Look through the material below and say how many of its lines carry the string "csrNumberWritable". Only the number should be given.
Supplied material Block Start
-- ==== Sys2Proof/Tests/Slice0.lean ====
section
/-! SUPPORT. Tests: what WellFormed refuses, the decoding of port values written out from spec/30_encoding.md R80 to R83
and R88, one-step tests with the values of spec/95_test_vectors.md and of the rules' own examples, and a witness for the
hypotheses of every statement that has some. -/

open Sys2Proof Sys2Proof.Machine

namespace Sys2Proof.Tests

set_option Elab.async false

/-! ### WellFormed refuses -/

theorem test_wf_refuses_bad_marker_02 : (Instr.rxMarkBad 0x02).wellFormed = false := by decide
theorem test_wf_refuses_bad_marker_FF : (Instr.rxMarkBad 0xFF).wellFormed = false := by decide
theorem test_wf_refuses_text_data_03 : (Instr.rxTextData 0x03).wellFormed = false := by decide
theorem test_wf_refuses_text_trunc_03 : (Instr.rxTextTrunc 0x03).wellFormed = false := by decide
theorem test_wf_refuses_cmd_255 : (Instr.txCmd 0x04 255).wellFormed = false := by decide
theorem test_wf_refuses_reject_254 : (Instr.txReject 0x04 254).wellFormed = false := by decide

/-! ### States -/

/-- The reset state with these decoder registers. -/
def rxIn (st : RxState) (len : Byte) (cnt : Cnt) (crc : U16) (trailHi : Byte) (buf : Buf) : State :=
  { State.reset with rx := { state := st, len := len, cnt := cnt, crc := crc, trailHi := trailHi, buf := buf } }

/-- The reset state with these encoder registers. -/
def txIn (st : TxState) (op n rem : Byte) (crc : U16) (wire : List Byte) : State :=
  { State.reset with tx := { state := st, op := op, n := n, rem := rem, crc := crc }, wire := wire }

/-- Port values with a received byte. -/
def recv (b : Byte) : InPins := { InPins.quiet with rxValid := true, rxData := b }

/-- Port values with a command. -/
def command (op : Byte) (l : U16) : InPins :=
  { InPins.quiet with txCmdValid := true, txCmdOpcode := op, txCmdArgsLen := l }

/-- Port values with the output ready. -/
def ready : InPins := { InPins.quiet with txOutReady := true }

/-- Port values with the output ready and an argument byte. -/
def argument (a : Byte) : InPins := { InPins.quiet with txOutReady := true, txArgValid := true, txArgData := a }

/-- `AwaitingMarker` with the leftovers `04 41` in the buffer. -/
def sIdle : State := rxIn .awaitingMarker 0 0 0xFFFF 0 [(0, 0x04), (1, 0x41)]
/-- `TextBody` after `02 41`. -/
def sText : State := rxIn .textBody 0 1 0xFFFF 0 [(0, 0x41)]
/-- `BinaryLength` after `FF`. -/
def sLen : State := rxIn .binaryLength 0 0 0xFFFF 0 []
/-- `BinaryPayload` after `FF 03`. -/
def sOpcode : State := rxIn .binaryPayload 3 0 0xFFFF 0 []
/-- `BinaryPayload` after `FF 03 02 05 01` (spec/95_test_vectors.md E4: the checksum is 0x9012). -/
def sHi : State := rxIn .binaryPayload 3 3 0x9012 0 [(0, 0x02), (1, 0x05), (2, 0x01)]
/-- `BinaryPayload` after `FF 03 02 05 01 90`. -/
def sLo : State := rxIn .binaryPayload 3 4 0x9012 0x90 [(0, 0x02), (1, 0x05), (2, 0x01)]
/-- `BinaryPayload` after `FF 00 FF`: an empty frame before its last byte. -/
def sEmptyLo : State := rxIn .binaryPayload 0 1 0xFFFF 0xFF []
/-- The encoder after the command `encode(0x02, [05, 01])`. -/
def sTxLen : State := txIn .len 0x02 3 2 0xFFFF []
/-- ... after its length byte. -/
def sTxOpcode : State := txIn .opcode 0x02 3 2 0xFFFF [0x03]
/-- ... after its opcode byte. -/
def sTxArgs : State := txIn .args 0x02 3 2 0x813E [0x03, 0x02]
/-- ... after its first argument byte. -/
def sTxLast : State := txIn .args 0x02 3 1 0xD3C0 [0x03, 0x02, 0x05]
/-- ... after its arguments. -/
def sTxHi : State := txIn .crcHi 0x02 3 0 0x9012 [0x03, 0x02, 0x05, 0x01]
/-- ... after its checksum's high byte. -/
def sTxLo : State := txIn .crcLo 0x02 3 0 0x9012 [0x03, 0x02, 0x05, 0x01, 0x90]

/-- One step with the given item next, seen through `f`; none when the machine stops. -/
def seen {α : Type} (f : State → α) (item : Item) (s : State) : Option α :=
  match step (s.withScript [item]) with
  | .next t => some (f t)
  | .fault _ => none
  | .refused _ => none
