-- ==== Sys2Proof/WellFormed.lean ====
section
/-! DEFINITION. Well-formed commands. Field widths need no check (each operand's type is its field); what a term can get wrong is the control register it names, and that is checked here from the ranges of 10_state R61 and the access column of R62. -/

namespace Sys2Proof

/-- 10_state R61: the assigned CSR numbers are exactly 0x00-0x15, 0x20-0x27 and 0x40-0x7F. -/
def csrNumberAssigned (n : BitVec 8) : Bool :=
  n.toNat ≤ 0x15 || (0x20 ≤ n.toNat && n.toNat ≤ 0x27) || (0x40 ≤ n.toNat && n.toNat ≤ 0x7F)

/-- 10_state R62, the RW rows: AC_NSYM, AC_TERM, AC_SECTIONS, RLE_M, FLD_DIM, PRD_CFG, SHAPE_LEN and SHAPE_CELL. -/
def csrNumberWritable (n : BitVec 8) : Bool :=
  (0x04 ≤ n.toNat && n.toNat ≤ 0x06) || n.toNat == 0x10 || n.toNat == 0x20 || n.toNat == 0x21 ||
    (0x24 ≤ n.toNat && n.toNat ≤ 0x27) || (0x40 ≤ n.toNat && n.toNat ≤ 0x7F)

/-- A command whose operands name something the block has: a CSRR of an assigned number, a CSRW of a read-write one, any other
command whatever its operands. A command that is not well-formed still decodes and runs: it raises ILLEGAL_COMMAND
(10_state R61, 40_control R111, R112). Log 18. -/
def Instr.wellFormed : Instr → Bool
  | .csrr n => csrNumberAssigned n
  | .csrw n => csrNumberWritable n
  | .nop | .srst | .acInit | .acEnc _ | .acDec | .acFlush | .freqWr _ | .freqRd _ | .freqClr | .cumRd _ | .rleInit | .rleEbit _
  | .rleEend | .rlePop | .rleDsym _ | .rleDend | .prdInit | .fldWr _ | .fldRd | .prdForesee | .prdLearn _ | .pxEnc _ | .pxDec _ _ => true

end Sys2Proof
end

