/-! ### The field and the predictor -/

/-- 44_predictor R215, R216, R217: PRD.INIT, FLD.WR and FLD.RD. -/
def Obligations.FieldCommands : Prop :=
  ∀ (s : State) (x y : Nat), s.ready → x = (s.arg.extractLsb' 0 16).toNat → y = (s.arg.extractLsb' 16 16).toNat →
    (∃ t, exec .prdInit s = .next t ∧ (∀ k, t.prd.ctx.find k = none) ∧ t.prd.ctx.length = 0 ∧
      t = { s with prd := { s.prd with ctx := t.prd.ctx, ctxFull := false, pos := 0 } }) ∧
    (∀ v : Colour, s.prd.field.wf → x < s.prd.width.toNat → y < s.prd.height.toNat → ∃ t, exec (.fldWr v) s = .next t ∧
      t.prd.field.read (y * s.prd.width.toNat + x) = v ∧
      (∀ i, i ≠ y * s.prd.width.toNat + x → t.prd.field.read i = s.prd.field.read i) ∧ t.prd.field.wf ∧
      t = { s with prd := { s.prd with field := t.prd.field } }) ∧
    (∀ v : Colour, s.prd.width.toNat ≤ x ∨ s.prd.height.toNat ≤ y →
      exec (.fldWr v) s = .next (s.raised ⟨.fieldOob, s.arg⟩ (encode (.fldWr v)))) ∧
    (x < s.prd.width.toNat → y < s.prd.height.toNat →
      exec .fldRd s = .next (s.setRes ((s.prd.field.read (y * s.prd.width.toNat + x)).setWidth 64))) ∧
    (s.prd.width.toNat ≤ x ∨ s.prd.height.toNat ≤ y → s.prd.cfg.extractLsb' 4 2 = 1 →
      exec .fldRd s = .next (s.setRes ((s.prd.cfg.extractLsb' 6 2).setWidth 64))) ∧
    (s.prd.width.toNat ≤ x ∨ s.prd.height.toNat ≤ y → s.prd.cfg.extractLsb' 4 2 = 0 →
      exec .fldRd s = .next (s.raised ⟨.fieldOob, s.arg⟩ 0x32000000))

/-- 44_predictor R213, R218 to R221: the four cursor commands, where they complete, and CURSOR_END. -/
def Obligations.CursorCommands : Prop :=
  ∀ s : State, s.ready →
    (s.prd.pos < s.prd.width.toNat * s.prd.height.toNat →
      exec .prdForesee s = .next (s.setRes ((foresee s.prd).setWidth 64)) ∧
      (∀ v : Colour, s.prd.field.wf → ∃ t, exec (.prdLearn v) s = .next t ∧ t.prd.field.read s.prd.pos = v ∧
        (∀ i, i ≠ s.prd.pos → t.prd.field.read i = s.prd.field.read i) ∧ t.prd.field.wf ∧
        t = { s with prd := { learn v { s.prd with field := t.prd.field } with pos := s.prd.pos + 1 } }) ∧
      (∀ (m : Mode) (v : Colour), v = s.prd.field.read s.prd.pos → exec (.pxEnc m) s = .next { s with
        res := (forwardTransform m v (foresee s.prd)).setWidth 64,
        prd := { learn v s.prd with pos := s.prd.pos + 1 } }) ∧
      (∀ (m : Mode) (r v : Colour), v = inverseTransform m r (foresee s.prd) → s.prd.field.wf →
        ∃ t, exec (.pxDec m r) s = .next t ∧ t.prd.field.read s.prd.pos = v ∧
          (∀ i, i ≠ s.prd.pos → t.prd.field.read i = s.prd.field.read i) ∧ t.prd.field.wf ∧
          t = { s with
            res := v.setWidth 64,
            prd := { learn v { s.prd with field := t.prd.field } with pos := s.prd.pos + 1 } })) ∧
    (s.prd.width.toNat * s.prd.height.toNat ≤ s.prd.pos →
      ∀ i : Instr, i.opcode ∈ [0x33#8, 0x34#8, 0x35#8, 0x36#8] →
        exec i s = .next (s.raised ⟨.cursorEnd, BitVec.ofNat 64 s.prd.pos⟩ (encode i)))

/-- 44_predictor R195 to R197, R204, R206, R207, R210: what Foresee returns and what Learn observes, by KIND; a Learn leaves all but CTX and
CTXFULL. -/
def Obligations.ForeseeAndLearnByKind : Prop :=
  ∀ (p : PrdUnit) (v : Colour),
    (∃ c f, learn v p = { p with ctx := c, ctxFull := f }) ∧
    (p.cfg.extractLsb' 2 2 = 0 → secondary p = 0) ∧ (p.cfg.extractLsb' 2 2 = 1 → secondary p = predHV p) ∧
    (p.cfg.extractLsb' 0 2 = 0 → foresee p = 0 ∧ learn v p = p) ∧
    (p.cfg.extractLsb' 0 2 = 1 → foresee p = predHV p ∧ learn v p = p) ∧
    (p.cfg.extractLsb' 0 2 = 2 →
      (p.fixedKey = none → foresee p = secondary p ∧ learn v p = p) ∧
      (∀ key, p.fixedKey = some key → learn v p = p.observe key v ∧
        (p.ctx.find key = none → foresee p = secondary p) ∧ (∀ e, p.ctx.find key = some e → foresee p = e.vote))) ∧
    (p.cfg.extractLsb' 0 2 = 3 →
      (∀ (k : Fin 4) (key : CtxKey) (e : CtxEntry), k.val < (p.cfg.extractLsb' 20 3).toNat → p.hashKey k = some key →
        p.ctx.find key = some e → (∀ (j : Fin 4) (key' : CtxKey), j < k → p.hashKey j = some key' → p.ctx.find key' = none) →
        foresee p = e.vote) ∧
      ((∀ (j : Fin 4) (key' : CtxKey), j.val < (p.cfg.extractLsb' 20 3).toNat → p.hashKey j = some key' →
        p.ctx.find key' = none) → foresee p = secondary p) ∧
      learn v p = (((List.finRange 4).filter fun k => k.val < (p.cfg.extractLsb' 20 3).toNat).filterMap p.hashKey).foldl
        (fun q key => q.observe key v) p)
Supplied material Block End
- Answer box: 2